/-- The pseudo-channel of a tag's data has failed: no line is allocated there (R102). -/
def Dev.mscDead (d : Dev) (set w : Nat) : Bool :=
  (List.range 4).any (fun k => d.f (HBM.STAT.PCFAIL k) != 0) &&
  (let x := Config.mscPlace d.mscSets set w; bitN (d.f (HBM.STAT.PCFAIL (x % 4))) (x / 4 % 32))

/-- The tags of a line's set that no line of it has and that can be given out, rising. -/
def Dev.mscFree (d : Dev) (ln : Nat) : List Nat :=
  let used := ((d.mscMates ln).filter d.inMsc).map d.mscWay
  (List.range 32).filter fun w => !used.contains w && !d.mscDead (d.mscSetOf ln) w

/-- The replacement state of a line's set after a use of the line (R106). -/
def Dev.mscTouch (d : Dev) (ln : Nat) : Dev :=
  { d with pool := { d.pool with mscLru := Tbl.upd 0 d.pool.mscLru (d.mscSetOf ln) fun t => plruTouch 5 t (d.mscWay ln) } }

/-- The HBM line in which a line of the memory-side cache lies, in one of the cache's slots (R94). -/
def Dev.mscHbm (d : Dev) (ln : Nat) : Nat :=
  let x := Config.mscPlace d.mscSets (d.mscSetOf ln) (d.mscWay ln)
  let slot := d.f HBM.PART.F + x / 128 % max 1 (d.f HBM.PART.M)
  let at_ := x / 128 / max 1 (d.f HBM.PART.M) % 2 ^ 19
  let pc := x / 4 % 32
  let hi := at_ / 2 ^ 7 * 2 ^ 12
  2 ^ 32 + x % 4 * 2 ^ 30 + slot * 2 ^ 24 + hi + at_ % 2 ^ 7 * 2 ^ 5 + (pc % 2 ^^^ bitsN hi 16 1) * 2 ^ 4 + (pc / 2 ^^^ bitsN hi 12 4)

/-- The HBM line that a line lies in: its own, spill slots included, or its place in the memory-side cache; none for a line in
SRAM. -/
def Dev.hbmLn (d : Dev) (ln : Nat) : Option Nat :=
  match d.lnKind ln with
  | .hbm | .fab | .slot => some ln
  | .exp _ => some (d.mscHbm ln)
  | _ => none

/-- A read (`k` = 0) or a write (`k` = 1) of a line counted for the HBM channel that holds it (R386). -/
def Dev.hbmOp (d : Dev) (ln k : Nat) : Dev :=
  match (match d.lnKind ln with | .exp _ => if d.inMsc ln then d.hbmLn ln else none | _ => d.hbmLn ln) with
  | some h => d.count (1792 + 8 * (16 * hbmStack h + hbmChan h) + k) 1
  | none => d

/-- A tag written, with the home's gauges of lines in 32-, 48- and 64-byte slots (R386): a line that comes in takes the
lowest free tag, and one whose tag's data lies in a failed pseudo-channel another (R102). -/
def Dev.setMsc (d : Dev) (ln : Nat) (t : MscT) : Dev :=
  let o := d.msc ln
  let adj := fun (d : Dev) (g : Nat) (up : Bool) =>
    if g == 0 then d else
      { d with ctr := { d.ctr with unit := Tbl.upd 0 d.ctr.unit (mscGauge ln g) fun v => if up then v + 1 else v - 1 } }
  let d := adj (adj d o.gran false) t.gran true
  let way := if t.gran == 0 then 0
    else if o.gran != 0 && !d.mscDead (d.mscSetOf ln) (d.mscWay ln) then Tbl.get 0 d.pool.mscWay ln
    else 1 + ((d.mscFree ln).head?).getD (d.mscWay ln)
  let d : Dev := { d with pool := { d.pool with
    msc := Tbl.put MscT.none d.pool.msc ln t, mscWay := Tbl.put 0 d.pool.mscWay ln way } }
  if t.gran == 0 then d else d.mscTouch ln

/-- An entry of the snoop filter, and whether it names an O holder of its line (R55). -/
def SfE.empty : SfE := ⟨0, 0, 0⟩
def Dev.sfe (d : Dev) (ln : Nat) : SfE := Tbl.get SfE.empty d.coh.sf ln
def Dev.heldO (d : Dev) (ln : Nat) : Bool := 33 ≤ (d.sfe ln).own && (d.sfe ln).own ≤ 64

/-- The expanders that a dirty victim goes to: both copies of a mirrored line (R106). -/
def Dev.copies (d : Dev) (ln : Nat) : List Nat :=
  (ln :: (d.partnerOf ln).toList).filter fun c => d.expLive (winOf c)

/-- Two bytes of a stamp line changed in the memory-side cache, its slot following its data (R104). -/
def Dev.stampIn (d : Dev) (sl off v : Nat) : Dev :=
  let x := linePatch (d.line sl) off (leBytes 2 v)
  (d.putLine sl x).setMsc sl { d.msc sl with gran := lcompGran x }

/-- The stamp of a mirrored line's copy written: into its stamp line, which is read first where the memory-side cache does not
hold it, by one read for all the stamps that wait for it (R113). The line is written to the expander at once and is clean in the
cache; one that is poisoned stays so (R56). -/
def Dev.stampPut (d : Dev) (c home stamp : Nat) : Dev :=
  let (sl, off) := d.stampLn c
  if d.inMsc sl then let d := d.stampIn sl off stamp; d.expPut sl home (d.line sl) (d.lmeta sl).psn
  else
    let d := if d.pool.exps.any fun r => r.ln == sl && r.stamp.isSome then d
      else d.emit (.expRd (winOf sl) (d.f (HBM.EXP.EPOCH (winOf sl))) sl)
    d.expReq sl home false (some (off, stamp))

/-- A copy of a line written to its expander, and the stamp of a mirrored one to its stamp line (R106, R113). -/
def Dev.expWrite (d : Dev) (c home : Nat) (x : Line) (stamp : Nat) (psn : Bool) : Dev :=
  let d := d.expPut c home x psn
  if (d.partnerOf c).isNone then d else d.stampPut c home stamp

/-- One victim of a set given up: a clean line leaves at once, a dirty one once every copy and its stamp have been
acknowledged (R106, R113). -/
def Dev.mscEvict (d : Dev) (v : Nat) : Dev :=
  if (d.msc v).dirty then
    let cs := d.copies v
    let two := (d.partnerOf v).isSome
    let d := d.hbmOp v 0
    let d := cs.foldl (fun (d : Dev) c => d.expWrite c v (d.line v) (d.lmeta v).stamp (d.lmeta v).psn) d
    d.setMsc v { d.msc v with dirty := false, pin := cs.flatMap fun c => if two then [winOf c, winOf c] else [winOf c] }
  else d.setMsc v MscT.none

/-- Granules that a line of a set is reckoned at: four while it may change where it is, so that what comes always fits. -/
def Dev.mscGran (d : Dev) (ln : Nat) : Nat :=
  if (d.sfe ln).own != 0 || (d.coh.txns.any (·.ln == ln)) || !d.inMsc ln || d.isStamp ln then 4 else (d.msc ln).gran
def Dev.mscUse (d : Dev) (l : List Nat) : Nat := (l.map d.mscGran).sum

/-- The line may be chosen as a victim: no O holder, not waiting for an acknowledgement, no open transaction (R55, R106). -/
def Dev.mscEligible (d : Dev) (j : Nat) : Bool :=
  d.inMsc j && !d.heldO j && (d.msc j).pin.isEmpty && !(d.coh.txns.any (·.ln == j))

/-- The lines of a set in the order of replacement. -/
def Dev.mscOrder (d : Dev) (ln : Nat) (ls : List Nat) : List Nat :=
  plruSort 5 (Tbl.get 0 d.pool.mscLru (d.mscSetOf ln)) d.mscWay ls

************

## Task requirements
Within the material above, show every line that includes "PCFAIL".

## Solution below
  (List.range 4).any (fun k => d.f (HBM.STAT.PCFAIL k) != 0) &&
  (let x := Config.mscPlace d.mscSets set w; bitN (d.f (HBM.STAT.PCFAIL (x % 4))) (x / 4 % 32))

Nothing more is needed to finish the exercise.